Starting from the first line below, count every line holding the word "testDrives", then state the total alone.

START MATERIAL PROVIDED

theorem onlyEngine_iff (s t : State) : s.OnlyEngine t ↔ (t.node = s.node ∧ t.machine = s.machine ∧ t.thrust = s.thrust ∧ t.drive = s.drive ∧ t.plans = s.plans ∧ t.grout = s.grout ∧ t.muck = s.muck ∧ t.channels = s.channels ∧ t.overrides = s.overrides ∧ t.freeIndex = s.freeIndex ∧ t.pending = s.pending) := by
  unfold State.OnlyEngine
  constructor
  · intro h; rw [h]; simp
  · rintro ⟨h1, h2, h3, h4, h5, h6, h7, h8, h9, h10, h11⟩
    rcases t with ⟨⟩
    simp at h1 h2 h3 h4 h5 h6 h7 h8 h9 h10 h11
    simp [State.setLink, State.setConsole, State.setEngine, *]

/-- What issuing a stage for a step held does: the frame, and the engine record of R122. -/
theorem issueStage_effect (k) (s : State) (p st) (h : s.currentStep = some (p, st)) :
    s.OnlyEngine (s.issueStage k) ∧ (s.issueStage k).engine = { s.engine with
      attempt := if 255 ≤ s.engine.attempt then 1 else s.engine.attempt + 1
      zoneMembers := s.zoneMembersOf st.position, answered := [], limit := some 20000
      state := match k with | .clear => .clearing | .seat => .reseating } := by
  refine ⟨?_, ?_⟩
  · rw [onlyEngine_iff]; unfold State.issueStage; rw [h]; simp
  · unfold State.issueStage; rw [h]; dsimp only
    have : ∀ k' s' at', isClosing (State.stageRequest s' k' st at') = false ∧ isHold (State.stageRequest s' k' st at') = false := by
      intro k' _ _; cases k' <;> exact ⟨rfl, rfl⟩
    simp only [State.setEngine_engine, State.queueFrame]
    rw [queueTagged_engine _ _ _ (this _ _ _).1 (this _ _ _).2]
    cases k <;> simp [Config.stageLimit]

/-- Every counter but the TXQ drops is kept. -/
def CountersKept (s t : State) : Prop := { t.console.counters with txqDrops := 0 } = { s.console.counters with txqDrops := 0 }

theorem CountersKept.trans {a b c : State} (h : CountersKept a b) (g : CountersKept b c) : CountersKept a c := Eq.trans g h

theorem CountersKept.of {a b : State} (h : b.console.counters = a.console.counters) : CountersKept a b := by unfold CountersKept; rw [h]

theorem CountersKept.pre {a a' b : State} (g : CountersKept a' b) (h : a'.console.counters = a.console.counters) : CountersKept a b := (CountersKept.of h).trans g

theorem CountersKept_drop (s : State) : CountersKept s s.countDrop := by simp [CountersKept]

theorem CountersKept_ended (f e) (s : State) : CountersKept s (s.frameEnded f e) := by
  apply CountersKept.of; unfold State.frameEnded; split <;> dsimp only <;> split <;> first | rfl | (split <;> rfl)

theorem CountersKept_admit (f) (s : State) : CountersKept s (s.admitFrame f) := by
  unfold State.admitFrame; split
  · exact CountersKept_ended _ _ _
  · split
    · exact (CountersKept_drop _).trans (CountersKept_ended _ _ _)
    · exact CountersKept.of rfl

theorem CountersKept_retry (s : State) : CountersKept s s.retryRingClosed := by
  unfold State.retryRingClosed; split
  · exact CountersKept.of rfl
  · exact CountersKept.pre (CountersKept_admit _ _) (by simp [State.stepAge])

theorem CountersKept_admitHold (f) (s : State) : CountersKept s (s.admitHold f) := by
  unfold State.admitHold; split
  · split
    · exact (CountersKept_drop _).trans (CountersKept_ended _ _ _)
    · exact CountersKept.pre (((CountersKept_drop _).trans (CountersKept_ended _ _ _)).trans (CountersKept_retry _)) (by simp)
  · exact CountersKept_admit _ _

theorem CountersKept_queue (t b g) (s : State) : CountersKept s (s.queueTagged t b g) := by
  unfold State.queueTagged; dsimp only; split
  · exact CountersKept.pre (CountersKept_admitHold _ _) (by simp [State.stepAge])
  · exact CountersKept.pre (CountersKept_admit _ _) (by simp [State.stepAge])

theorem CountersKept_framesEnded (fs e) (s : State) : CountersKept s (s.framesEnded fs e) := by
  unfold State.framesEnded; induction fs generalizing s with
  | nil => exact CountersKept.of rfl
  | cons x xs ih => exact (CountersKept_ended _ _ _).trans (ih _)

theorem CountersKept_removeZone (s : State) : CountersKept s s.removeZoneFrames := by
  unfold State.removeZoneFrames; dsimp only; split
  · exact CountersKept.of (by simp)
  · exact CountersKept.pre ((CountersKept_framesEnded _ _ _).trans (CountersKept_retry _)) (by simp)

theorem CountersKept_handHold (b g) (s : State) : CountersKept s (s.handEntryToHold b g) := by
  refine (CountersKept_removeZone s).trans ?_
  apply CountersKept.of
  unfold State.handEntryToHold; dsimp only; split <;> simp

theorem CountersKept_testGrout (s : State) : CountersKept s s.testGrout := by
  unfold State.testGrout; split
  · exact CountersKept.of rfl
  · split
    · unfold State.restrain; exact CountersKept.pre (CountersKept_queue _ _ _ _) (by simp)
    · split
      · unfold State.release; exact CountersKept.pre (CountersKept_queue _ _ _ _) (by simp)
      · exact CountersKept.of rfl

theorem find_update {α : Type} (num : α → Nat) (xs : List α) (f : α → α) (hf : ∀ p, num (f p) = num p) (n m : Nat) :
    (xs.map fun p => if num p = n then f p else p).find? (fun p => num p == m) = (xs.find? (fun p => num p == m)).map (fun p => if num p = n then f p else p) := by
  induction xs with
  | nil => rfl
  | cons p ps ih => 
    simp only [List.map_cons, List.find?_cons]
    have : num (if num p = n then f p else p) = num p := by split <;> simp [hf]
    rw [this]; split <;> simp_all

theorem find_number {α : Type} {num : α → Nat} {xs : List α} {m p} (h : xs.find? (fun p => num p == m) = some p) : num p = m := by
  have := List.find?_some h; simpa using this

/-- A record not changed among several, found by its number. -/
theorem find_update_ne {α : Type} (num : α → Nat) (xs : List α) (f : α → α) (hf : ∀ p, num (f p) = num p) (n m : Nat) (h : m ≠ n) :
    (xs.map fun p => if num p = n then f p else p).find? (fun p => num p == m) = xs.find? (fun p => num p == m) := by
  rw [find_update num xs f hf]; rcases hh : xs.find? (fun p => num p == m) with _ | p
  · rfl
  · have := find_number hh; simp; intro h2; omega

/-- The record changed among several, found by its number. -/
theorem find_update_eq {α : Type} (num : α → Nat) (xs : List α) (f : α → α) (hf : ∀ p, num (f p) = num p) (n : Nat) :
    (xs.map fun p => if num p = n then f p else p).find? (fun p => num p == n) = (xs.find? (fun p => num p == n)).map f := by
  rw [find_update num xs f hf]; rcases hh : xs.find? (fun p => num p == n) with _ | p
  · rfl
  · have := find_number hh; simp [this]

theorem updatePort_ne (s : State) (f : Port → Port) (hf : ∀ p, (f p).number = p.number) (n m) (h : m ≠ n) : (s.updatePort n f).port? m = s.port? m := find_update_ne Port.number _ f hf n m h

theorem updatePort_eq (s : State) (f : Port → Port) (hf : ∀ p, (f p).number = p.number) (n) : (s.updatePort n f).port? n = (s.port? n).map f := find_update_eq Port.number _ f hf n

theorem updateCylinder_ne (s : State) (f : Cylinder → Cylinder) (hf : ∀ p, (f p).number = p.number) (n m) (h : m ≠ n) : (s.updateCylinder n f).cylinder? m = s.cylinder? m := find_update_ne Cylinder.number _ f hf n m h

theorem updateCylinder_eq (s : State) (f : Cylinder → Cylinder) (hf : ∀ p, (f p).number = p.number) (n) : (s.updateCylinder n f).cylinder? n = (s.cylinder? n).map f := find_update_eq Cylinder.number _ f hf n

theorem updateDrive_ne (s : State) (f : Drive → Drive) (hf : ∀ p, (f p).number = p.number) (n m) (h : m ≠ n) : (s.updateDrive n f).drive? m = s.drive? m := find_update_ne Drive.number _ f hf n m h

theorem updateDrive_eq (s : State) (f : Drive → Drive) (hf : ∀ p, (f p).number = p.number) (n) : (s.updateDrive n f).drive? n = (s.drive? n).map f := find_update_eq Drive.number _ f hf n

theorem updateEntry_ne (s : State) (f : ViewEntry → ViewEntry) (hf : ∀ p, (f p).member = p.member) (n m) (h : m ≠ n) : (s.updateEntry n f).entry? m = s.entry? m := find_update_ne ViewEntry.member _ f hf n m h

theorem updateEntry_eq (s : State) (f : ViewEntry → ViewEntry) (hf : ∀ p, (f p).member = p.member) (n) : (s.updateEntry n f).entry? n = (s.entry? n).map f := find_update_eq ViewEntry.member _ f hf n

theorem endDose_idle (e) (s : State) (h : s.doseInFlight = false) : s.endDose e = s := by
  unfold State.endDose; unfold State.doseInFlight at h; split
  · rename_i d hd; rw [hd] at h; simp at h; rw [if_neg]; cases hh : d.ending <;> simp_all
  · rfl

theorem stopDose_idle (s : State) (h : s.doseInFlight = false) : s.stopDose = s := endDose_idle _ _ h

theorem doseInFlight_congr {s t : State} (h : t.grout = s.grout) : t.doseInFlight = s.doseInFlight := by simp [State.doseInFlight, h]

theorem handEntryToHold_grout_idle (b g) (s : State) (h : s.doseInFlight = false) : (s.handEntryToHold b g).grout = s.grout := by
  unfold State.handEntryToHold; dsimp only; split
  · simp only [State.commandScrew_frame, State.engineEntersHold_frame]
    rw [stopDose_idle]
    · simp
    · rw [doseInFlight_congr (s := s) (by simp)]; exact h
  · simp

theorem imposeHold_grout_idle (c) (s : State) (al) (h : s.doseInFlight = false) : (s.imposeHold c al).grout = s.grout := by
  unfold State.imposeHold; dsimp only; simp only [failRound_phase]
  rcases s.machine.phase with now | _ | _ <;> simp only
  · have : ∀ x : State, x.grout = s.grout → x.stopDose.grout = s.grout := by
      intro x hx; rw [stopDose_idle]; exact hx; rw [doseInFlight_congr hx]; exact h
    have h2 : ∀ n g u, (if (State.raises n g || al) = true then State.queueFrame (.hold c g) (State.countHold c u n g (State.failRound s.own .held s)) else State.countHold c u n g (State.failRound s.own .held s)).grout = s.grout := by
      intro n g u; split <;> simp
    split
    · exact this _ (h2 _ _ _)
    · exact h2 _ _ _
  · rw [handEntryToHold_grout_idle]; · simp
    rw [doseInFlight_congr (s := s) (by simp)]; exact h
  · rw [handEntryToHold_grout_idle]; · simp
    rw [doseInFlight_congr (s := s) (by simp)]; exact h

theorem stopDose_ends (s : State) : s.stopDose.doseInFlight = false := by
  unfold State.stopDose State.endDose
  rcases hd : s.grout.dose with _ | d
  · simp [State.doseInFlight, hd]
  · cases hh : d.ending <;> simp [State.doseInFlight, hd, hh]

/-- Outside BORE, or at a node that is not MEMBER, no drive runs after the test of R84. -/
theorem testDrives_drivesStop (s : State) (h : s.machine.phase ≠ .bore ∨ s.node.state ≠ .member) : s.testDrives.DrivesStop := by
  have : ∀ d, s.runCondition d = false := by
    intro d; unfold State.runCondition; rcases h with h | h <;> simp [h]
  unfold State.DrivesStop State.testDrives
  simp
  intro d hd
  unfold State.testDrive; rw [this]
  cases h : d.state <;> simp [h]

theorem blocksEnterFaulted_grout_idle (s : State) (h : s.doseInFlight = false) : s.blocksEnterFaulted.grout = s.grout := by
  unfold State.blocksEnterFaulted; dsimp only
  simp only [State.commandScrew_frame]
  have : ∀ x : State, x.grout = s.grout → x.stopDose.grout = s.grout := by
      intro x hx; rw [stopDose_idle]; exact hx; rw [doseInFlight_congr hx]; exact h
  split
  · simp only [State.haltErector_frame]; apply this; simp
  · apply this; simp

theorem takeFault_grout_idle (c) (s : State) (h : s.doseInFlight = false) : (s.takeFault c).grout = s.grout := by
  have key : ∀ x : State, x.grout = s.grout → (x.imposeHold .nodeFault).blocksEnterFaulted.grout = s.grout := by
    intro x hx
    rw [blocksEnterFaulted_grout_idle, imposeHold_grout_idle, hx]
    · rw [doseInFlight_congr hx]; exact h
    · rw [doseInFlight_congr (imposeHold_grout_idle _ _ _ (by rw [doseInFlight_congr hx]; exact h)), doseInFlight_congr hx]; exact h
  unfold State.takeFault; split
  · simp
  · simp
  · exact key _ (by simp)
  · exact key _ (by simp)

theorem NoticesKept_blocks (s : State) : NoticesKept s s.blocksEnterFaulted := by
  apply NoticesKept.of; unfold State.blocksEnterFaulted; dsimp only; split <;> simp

END MATERIAL PROVIDED
START MATERIAL PROVIDED

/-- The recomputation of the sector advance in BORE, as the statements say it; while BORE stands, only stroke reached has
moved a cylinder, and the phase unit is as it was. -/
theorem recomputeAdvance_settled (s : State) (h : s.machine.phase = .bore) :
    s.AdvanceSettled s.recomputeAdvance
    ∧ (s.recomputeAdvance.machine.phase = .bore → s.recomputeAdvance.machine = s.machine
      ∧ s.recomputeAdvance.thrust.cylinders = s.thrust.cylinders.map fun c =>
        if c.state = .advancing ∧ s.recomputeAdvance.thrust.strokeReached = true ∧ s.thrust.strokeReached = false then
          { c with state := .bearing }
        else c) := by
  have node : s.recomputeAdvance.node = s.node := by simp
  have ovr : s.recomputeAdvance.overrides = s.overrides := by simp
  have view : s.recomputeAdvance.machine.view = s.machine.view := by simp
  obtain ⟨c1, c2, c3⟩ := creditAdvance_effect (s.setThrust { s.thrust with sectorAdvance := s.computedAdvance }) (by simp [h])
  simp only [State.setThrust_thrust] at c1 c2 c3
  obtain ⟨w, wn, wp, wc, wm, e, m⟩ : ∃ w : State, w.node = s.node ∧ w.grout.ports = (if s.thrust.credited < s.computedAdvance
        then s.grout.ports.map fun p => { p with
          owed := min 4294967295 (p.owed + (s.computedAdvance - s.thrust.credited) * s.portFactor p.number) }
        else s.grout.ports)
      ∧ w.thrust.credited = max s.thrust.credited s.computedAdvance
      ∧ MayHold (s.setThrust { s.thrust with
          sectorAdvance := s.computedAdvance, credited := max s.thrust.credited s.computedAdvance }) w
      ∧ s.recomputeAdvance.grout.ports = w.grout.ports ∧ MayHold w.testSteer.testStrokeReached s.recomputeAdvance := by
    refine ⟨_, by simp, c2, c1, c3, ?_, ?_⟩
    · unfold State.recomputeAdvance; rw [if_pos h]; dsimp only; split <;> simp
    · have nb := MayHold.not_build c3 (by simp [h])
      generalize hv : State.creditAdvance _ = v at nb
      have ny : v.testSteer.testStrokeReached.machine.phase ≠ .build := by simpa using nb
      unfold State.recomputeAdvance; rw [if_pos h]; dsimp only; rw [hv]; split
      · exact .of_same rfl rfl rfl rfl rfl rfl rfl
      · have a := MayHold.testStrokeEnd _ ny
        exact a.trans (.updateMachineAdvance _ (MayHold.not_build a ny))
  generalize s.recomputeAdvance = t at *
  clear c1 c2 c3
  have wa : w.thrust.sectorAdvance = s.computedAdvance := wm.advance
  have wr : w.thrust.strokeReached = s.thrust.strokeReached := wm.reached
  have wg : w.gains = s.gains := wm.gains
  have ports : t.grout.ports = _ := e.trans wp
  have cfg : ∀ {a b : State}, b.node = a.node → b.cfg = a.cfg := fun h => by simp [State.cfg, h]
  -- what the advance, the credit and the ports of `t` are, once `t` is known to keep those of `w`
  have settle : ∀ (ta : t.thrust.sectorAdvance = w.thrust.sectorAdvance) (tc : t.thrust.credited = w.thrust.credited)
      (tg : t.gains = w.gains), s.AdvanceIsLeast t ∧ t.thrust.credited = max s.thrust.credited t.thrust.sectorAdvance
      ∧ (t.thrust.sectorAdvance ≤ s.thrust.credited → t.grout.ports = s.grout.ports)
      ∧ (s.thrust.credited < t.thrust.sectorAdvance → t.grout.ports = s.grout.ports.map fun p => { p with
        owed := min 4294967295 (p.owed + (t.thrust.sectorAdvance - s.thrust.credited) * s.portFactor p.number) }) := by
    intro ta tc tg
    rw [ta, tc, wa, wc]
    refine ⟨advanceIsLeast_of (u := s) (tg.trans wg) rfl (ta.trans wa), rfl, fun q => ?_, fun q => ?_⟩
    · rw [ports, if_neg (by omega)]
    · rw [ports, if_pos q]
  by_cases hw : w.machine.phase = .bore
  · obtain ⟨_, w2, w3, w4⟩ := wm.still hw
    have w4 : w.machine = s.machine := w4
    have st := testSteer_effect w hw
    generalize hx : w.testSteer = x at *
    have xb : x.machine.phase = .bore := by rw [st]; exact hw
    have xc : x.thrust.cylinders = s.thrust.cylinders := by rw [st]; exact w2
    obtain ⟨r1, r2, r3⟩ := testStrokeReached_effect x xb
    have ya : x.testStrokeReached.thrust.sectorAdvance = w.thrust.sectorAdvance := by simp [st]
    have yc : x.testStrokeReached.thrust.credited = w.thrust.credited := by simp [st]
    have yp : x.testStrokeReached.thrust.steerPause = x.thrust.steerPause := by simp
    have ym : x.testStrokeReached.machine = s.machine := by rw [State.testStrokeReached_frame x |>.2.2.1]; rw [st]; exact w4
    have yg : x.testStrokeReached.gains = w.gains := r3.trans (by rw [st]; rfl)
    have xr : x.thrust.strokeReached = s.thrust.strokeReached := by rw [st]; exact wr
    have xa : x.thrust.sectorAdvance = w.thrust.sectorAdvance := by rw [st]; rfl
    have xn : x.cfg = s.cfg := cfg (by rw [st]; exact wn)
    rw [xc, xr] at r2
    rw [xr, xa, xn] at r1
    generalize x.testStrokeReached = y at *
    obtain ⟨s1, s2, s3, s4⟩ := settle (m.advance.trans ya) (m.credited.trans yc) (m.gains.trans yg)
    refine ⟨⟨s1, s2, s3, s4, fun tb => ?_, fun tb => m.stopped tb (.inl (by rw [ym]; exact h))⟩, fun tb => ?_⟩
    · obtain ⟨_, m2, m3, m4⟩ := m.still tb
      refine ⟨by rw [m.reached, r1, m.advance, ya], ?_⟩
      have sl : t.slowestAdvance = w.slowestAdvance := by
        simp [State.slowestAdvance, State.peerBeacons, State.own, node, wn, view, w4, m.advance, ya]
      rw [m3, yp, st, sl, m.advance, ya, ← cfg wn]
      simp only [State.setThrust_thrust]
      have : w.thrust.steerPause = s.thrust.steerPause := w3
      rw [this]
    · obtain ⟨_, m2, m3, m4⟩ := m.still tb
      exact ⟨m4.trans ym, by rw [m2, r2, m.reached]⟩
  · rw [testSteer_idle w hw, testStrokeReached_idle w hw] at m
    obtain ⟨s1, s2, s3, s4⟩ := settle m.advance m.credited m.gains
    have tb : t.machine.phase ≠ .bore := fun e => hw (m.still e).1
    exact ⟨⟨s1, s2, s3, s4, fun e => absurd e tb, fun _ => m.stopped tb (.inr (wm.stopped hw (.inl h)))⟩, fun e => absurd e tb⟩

END MATERIAL PROVIDED

EXERCISE RESPONSE: 2